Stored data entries
┄┄┄┄┄┄

/-- Settles O17: an accepted leaf returns `translationOf` the unpacked variables, which are the operands; each clause
reads one field of it, the attributes and permissions stage by stage. -/
theorem acceptedLeafReturnsTheTranslation : Obligations.AcceptedLeafReturnsTheTranslation := by
  intro f s i hi haccepted hselect _
  have hfinish := finishWalk_of_accepted haccepted
  obtain ⟨hxn, hpxn, hcontiguous, hnG, hsh, hap, hmemattr⟩ :=
    unpackVars_attributes (decodeLeaf_encode hi) (leafVars s.vars)
  obtain ⟨hap2, hap1⟩ := getLsbD_ap f.ap
  refine ⟨_, _, (exec_leaf hi s).trans (congrArg _ hfinish), hfinish ▸ finishWalk_sameSurroundings _ s, rfl,
    ⟨rfl, rfl⟩, ?address, resultNs_eq _ hmemattr, resultMemattrs_eq _ _ hsh hmemattr,
    (resultPerms_ap_bit2 _ _).trans ?ap2, (resultPerms_ap_bit1 _ _).trans ?ap1, resultPerms_ap_bit0 _ _,
    (resultPerms_xn _ _).trans ?xn, (resultPerms_pxn _ _).trans ?pxn, resultNG_eq _ hnG, rfl, rfl,
    (beq_one_eq_getLsbD _).trans ?contiguous⟩
  case address =>
    rw [← hselect]
    exact getLsbD_joinOffset (encode i) s.vars.params.inputaddr s.vars.addrselectbottom
  case ap2 => rw [hap, hap2]; rfl
  case ap1 => rw [hap, hap1]; rfl
  case xn => rw [hxn]; rfl
  case pxn => rw [hpxn]; rfl
  case contiguous => rw [hcontiguous]

end Sys2Proof.Machine
end

section
/-! PROOFS. The faults of a walk (spec/60_exceptions.md): they are records that the walk returns (R150), stage 2's own
among them (R154). -/

namespace Sys2Proof.Machine

/-! ## No descriptor stops the machine (R150) -/

/-- Settles O6: `exec_next_sameSurroundings`, class by class, without its frame. -/
theorem everyDescriptorCompletes : Obligations.EveryDescriptorCompletes := by
  intro i s
  obtain ⟨t, hnext, -⟩ := exec_next_sameSurroundings i s
  exact ⟨t, hnext⟩

/-! ## A fault of stage 2 on the descriptor address (R112, R154) -/

/-- The state in which stage 2's fault on the descriptor address has ended the walk: the turn, the answer of stage 2 and
a tick are used up, and the address (R111) is computed. -/
def stage2Faulted (s : State) : State :=
  returnFault (stage2Answer (s.withVars (addressVars s.vars))).fault
    { s.withVars (addressVars s.vars) with inputs := s.inputs.tail, stage2 := s.stage2.tail, tick := s.tick + 1 }

/-- Where stage 2 answers a fault a move returns it in place of the descriptor's effect. -/
theorem step_eq_stage2Faulted {s : State} (hfetching : s.phase = .fetching) (hturn : walkersTurn s)
    (hneeds : ¬ SkipsStage2 s) (hfault : (stage2Answer (s.withVars (addressVars s.vars))).fault ≠ .noFault) :
    step s = .next (stage2Faulted s) := by
  have htranslated := (descaddrNeedsStage2_iff s).mpr hneeds
  have hfetch : fetch { s with inputs := s.inputs.tail } = .returned (stage2Faulted s) := by
    rcases fetch_cases { s with inputs := s.inputs.tail } with ⟨-, -, e⟩ | ⟨-, hanswer, -⟩ | ⟨hskips, -⟩
    · exact e
    · exact absurd hanswer hfault
    · exact absurd (htranslated.symm.trans hskips) Bool.noConfusion
  rw [step_of_walkersTurn hfetching hturn, iterate, hfetch]

/-- Settles O30: the move ends in `stage2Faulted`, which holds stage 2's record; computing the address counts no read,
and returning a fault touches neither configuration nor registers nor memory. -/
theorem stage2FaultIsReturnedUnchanged : Obligations.Stage2FaultIsReturnedUnchanged := by
  intro s hfetching hturn hneeds hfault
  have hreturned : Returned (.fault (stage2Answer (s.withVars (addressVars s.vars))).fault) (stage2Faulted s) :=
    ⟨rfl, rfl⟩
  have hreads : (stage2Faulted s).vars.reads = s.vars.reads := rfl
  exact ⟨stage2Faulted s, step_eq_stage2Faulted hfetching hturn hneeds hfault, hreturned, hreads, rfl, rfl,
    fun _ _ => rfl⟩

┄┄┄┄┄┄

# Task prompt:
Output only the lines running from the line with "descriptor's effect. -/" through the final line of the data, inclusive.

# Response to the exercise:
/-- Where stage 2 answers a fault a move returns it in place of the descriptor's effect. -/
theorem step_eq_stage2Faulted {s : State} (hfetching : s.phase = .fetching) (hturn : walkersTurn s)
    (hneeds : ¬ SkipsStage2 s) (hfault : (stage2Answer (s.withVars (addressVars s.vars))).fault ≠ .noFault) :
    step s = .next (stage2Faulted s) := by
  have htranslated := (descaddrNeedsStage2_iff s).mpr hneeds
  have hfetch : fetch { s with inputs := s.inputs.tail } = .returned (stage2Faulted s) := by
    rcases fetch_cases { s with inputs := s.inputs.tail } with ⟨-, -, e⟩ | ⟨-, hanswer, -⟩ | ⟨hskips, -⟩
    · exact e
    · exact absurd hanswer hfault
    · exact absurd (htranslated.symm.trans hskips) Bool.noConfusion
  rw [step_of_walkersTurn hfetching hturn, iterate, hfetch]

/-- Settles O30: the move ends in `stage2Faulted`, which holds stage 2's record; computing the address counts no read,
and returning a fault touches neither configuration nor registers nor memory. -/
theorem stage2FaultIsReturnedUnchanged : Obligations.Stage2FaultIsReturnedUnchanged := by
  intro s hfetching hturn hneeds hfault
  have hreturned : Returned (.fault (stage2Answer (s.withVars (addressVars s.vars))).fault) (stage2Faulted s) :=
    ⟨rfl, rfl⟩
  have hreads : (stage2Faulted s).vars.reads = s.vars.reads := rfl
  exact ⟨stage2Faulted s, step_eq_stage2Faulted hfetching hturn hneeds hfault, hreturned, hreads, rfl, rfl,
    fun _ _ => rfl⟩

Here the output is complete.